- _Aim of the exercise_
Every line below that contains "tweak" is to be copied.

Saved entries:
====
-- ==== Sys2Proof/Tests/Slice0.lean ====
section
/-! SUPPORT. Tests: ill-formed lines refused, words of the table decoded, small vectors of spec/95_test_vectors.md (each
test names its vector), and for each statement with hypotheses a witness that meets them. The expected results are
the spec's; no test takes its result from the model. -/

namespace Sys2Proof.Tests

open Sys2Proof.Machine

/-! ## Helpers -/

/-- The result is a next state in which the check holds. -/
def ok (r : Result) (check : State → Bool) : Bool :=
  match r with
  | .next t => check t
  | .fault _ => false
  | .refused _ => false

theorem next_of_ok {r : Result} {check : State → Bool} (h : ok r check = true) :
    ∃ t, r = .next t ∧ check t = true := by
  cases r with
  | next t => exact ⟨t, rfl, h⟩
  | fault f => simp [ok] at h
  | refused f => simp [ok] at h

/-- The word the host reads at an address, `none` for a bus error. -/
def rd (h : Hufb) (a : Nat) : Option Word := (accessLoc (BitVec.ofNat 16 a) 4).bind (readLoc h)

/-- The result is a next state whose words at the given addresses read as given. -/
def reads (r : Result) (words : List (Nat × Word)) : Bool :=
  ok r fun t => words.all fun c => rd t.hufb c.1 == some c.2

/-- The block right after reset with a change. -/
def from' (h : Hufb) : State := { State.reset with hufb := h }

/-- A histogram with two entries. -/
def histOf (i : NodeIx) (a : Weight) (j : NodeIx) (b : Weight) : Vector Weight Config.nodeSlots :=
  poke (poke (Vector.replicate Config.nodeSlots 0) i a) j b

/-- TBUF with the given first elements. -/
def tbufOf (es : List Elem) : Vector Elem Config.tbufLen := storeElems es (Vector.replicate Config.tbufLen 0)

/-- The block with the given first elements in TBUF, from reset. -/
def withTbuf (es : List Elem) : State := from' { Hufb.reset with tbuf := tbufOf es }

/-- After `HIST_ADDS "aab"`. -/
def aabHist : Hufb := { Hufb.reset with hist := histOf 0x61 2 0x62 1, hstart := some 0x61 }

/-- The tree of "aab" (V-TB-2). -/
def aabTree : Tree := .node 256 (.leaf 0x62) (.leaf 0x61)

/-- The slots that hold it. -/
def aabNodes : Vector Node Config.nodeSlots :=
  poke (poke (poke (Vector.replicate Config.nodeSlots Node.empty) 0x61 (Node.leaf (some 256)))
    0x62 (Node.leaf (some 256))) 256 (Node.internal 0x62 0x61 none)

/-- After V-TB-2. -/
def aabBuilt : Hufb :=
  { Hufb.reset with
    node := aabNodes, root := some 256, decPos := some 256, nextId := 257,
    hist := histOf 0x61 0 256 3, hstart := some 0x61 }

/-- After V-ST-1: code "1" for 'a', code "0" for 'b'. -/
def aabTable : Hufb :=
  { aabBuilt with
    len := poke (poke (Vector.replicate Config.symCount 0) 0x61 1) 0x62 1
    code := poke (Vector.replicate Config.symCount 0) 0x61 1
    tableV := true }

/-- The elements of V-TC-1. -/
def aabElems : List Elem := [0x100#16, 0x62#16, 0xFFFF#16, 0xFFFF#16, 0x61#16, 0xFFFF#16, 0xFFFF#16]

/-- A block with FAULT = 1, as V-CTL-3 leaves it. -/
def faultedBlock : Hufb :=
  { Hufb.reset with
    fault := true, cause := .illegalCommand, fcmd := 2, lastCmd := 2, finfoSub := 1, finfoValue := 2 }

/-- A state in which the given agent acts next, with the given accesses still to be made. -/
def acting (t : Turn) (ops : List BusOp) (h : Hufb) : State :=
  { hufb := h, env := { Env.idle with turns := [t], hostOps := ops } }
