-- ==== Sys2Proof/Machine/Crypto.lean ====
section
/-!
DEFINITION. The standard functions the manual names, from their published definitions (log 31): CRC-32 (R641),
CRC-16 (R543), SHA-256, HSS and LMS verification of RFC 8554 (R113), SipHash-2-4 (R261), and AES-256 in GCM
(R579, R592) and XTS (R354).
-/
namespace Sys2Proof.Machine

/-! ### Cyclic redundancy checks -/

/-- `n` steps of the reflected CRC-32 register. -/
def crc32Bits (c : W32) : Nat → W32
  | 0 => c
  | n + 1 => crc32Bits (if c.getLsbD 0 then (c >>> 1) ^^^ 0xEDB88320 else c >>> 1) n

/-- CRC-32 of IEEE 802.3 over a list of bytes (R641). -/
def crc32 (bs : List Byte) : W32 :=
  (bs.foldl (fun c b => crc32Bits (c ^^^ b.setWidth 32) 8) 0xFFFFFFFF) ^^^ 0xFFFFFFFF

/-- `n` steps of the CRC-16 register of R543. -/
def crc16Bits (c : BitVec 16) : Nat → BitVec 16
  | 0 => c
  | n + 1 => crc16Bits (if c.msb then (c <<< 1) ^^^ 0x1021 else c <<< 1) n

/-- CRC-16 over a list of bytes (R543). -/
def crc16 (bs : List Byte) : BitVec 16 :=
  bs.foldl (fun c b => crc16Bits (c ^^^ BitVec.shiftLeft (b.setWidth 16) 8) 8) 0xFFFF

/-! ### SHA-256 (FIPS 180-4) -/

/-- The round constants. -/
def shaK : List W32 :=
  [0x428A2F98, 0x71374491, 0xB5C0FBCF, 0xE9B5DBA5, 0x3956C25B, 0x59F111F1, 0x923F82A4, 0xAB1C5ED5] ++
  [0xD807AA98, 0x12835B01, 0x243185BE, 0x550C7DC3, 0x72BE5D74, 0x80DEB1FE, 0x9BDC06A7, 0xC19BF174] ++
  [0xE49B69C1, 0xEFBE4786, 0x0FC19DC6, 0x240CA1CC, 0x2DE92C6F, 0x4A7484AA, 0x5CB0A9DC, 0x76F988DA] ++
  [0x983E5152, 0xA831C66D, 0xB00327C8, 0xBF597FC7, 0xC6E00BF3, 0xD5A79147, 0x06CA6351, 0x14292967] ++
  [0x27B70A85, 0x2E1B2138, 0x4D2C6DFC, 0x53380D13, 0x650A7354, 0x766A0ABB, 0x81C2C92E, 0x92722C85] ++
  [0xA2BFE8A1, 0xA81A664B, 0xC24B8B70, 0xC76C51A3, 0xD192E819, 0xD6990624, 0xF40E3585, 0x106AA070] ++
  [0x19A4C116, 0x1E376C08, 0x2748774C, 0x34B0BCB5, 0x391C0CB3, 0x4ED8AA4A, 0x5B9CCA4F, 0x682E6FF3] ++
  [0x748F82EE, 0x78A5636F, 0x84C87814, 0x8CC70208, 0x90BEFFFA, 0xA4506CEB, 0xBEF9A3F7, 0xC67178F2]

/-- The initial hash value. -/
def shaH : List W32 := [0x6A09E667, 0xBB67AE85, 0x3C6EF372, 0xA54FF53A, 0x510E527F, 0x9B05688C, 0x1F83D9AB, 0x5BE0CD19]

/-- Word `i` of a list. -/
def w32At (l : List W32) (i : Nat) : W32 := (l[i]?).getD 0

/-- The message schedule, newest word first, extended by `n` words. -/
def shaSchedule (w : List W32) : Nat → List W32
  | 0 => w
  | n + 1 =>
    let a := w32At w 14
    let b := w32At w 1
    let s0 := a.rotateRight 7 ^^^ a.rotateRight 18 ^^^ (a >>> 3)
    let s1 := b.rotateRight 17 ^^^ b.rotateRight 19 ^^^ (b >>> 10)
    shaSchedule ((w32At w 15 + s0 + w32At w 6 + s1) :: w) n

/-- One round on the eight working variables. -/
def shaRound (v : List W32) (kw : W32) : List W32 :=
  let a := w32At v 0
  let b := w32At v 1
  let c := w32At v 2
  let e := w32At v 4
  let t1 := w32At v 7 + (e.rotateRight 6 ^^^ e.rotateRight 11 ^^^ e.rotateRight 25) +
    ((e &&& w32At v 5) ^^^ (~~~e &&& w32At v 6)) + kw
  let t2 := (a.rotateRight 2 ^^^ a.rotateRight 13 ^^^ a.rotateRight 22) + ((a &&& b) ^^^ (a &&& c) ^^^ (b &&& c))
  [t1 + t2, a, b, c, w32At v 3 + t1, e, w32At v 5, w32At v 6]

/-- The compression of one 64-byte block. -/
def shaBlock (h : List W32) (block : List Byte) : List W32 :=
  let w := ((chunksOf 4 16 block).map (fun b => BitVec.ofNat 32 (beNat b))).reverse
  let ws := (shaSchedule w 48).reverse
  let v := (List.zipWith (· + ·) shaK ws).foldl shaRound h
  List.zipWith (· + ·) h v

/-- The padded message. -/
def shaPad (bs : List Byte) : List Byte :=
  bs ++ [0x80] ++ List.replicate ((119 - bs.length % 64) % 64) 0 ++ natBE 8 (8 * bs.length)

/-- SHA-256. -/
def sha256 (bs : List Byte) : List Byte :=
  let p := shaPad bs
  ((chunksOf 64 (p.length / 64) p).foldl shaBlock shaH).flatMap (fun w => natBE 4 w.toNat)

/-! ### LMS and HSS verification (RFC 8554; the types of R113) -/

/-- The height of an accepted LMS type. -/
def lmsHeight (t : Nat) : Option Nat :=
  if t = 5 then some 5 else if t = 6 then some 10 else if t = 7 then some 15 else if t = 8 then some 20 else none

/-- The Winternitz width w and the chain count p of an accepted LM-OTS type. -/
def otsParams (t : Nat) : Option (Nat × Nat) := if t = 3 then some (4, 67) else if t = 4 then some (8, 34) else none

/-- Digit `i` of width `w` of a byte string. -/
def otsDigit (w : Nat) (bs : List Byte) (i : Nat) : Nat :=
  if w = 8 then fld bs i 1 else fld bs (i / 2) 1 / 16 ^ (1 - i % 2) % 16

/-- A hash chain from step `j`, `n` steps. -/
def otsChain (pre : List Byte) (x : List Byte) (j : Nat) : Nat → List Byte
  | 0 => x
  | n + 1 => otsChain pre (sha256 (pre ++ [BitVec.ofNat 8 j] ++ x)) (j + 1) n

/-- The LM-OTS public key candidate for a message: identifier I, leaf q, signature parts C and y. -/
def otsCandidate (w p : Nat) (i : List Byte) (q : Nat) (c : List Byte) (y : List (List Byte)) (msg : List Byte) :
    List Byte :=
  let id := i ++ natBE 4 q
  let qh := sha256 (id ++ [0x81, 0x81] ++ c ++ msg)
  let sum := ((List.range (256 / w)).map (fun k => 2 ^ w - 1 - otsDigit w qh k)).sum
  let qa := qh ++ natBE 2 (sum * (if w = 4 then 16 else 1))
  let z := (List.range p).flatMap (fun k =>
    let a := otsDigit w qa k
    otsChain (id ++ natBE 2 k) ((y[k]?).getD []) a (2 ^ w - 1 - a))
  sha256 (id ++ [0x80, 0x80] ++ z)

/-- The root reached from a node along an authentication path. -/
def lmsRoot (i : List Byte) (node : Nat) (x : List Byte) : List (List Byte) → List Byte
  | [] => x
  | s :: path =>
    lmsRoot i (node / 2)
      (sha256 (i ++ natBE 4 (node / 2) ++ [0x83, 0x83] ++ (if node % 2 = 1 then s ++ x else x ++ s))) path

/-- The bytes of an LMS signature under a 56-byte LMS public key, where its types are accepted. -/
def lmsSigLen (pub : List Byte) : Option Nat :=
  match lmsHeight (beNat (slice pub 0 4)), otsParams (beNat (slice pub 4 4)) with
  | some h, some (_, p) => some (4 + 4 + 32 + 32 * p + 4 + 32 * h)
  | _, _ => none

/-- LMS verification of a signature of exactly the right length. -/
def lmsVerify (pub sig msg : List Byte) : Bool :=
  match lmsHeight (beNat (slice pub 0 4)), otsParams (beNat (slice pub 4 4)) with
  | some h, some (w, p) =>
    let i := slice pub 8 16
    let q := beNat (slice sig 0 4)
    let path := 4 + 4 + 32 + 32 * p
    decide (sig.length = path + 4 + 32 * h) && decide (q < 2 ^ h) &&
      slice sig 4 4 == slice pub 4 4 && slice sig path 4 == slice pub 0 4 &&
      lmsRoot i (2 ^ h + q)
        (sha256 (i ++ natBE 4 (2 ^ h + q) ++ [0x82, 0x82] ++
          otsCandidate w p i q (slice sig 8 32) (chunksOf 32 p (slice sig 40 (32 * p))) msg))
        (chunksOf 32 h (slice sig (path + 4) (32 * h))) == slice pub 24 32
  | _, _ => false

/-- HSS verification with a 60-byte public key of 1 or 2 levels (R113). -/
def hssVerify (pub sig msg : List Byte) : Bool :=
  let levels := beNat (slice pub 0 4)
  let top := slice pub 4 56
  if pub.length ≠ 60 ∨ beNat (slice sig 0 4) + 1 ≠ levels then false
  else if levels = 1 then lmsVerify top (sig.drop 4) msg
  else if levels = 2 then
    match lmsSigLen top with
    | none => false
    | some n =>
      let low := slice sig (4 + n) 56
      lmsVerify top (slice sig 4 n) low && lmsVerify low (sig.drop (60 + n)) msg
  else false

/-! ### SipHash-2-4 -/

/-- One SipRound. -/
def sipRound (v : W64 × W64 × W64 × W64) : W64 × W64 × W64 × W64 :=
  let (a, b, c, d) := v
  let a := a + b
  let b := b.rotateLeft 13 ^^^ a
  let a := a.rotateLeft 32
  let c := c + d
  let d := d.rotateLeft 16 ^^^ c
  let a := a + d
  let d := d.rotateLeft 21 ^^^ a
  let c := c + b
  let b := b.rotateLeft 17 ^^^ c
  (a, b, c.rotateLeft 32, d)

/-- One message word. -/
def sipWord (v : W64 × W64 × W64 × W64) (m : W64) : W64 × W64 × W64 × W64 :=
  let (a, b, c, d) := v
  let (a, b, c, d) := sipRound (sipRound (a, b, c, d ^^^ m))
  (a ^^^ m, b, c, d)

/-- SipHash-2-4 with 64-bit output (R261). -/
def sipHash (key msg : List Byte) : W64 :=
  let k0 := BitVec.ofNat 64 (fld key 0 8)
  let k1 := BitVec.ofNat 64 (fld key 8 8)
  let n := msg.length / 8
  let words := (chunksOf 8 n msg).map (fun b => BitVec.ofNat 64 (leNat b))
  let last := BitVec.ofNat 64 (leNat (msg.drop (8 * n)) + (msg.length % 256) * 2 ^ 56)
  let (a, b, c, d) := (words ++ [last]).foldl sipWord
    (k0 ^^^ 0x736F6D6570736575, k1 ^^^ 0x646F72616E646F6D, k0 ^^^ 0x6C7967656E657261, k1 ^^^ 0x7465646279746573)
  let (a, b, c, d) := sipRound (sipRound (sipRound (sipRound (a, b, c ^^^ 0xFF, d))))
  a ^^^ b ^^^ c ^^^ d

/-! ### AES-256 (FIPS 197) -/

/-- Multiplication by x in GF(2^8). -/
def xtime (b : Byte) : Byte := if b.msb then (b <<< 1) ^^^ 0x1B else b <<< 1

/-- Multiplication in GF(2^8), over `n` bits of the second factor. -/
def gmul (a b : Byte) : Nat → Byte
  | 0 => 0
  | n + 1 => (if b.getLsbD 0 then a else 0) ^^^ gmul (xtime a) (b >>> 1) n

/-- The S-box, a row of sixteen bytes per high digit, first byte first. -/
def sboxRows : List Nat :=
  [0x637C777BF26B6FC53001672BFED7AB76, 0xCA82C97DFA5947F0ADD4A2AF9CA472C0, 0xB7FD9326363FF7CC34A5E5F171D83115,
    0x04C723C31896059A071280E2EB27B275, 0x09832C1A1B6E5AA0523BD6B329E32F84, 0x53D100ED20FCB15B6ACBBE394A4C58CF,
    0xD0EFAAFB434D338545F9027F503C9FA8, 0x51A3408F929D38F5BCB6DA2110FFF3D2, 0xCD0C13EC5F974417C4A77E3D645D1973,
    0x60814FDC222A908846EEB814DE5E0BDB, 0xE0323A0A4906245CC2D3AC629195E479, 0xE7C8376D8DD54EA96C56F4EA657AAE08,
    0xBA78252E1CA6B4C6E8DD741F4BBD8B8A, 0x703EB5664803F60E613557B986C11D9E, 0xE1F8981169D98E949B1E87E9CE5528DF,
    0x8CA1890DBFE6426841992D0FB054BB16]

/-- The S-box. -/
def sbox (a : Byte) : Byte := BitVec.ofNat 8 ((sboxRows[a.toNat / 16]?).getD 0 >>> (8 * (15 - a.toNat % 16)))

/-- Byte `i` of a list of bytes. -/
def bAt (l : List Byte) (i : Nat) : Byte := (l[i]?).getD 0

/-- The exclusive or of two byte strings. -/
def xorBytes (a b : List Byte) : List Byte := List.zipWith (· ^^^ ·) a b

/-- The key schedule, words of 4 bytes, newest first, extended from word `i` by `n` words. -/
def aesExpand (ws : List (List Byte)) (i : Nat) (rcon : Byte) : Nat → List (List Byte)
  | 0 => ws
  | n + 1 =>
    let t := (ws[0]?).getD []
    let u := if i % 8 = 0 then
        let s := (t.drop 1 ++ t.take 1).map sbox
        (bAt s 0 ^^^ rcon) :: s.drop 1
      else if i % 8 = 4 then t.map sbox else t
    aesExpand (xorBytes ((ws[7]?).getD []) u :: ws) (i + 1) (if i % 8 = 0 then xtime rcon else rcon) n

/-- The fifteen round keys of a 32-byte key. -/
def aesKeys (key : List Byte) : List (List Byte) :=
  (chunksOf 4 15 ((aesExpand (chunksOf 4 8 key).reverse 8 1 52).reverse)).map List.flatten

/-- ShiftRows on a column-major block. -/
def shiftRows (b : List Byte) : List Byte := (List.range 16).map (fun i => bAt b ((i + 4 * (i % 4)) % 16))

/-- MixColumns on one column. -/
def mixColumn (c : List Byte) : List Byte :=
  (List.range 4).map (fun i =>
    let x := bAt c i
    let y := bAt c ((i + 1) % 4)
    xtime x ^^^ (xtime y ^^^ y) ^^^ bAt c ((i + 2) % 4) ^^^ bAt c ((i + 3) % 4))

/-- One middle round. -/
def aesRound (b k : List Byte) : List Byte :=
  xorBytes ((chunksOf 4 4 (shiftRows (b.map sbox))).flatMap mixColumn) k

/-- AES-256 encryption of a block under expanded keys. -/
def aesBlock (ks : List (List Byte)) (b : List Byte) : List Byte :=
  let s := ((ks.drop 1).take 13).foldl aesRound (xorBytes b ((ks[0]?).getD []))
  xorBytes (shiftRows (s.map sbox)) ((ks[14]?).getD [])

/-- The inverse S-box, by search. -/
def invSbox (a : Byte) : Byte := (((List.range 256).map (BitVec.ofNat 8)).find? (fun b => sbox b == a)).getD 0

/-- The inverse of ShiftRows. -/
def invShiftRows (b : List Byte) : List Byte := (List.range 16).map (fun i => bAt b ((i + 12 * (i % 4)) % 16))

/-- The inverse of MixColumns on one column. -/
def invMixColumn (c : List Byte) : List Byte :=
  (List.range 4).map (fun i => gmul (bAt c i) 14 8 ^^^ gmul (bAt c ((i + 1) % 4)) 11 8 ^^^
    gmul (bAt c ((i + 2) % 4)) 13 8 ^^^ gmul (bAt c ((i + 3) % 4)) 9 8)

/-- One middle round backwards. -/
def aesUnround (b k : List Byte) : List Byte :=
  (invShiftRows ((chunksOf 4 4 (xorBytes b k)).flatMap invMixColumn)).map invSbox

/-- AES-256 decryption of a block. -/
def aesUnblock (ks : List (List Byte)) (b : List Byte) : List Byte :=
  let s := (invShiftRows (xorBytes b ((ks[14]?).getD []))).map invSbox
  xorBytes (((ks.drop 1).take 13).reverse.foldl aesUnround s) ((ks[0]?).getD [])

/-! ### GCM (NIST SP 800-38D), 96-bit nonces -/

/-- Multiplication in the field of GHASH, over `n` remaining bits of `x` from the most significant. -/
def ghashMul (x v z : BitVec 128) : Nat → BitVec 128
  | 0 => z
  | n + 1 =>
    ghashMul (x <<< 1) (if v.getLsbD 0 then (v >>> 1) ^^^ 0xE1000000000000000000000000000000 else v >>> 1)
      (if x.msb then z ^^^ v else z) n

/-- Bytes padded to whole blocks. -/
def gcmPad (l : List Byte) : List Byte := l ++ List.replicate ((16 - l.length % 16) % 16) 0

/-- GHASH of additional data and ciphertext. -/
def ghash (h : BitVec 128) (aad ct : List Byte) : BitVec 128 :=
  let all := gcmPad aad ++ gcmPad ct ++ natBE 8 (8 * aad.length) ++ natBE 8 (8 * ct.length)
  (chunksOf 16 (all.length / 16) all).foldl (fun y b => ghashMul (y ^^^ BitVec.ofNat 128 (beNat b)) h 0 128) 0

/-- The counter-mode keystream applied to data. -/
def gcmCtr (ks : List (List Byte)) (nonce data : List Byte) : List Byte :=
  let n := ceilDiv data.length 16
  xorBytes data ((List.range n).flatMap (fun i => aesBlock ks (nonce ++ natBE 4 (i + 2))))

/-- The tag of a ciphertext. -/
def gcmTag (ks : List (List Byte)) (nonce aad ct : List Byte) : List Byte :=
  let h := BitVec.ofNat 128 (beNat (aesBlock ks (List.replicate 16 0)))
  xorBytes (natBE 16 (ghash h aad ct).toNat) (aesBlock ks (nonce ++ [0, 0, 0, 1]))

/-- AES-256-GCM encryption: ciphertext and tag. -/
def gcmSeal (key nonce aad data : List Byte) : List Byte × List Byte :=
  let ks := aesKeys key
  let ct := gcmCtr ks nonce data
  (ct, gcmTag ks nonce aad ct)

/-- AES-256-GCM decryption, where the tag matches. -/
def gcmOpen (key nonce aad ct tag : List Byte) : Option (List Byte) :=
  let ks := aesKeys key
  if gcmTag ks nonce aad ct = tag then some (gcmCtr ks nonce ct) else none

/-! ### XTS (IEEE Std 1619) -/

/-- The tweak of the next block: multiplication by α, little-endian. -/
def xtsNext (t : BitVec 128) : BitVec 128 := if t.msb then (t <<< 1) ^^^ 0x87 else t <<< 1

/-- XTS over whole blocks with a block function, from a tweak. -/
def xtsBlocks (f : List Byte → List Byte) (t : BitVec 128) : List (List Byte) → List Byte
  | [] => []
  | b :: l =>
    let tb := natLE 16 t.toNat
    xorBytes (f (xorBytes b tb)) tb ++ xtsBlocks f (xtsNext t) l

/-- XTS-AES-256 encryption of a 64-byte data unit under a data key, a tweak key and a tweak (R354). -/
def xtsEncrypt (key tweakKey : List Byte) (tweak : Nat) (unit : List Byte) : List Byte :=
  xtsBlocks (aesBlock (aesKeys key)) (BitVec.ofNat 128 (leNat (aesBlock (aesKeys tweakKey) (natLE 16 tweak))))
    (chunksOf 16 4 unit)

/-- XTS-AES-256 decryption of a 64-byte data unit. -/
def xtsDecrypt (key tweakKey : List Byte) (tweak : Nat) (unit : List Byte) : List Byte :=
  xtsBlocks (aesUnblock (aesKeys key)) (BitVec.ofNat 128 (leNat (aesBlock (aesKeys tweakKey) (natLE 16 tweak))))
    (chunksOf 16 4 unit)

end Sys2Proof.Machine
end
====
- _Exercise result_
/-- The tweak of the next block: multiplication by α, little-endian. -/
/-- XTS over whole blocks with a block function, from a tweak. -/
/-- XTS-AES-256 encryption of a 64-byte data unit under a data key, a tweak key and a tweak (R354). -/
def xtsEncrypt (key tweakKey : List Byte) (tweak : Nat) (unit : List Byte) : List Byte :=
  xtsBlocks (aesBlock (aesKeys key)) (BitVec.ofNat 128 (leNat (aesBlock (aesKeys tweakKey) (natLE 16 tweak))))
def xtsDecrypt (key tweakKey : List Byte) (tweak : Nat) (unit : List Byte) : List Byte :=
  xtsBlocks (aesUnblock (aesKeys key)) (BitVec.ofNat 128 (leNat (aesBlock (aesKeys tweakKey) (natLE 16 tweak))))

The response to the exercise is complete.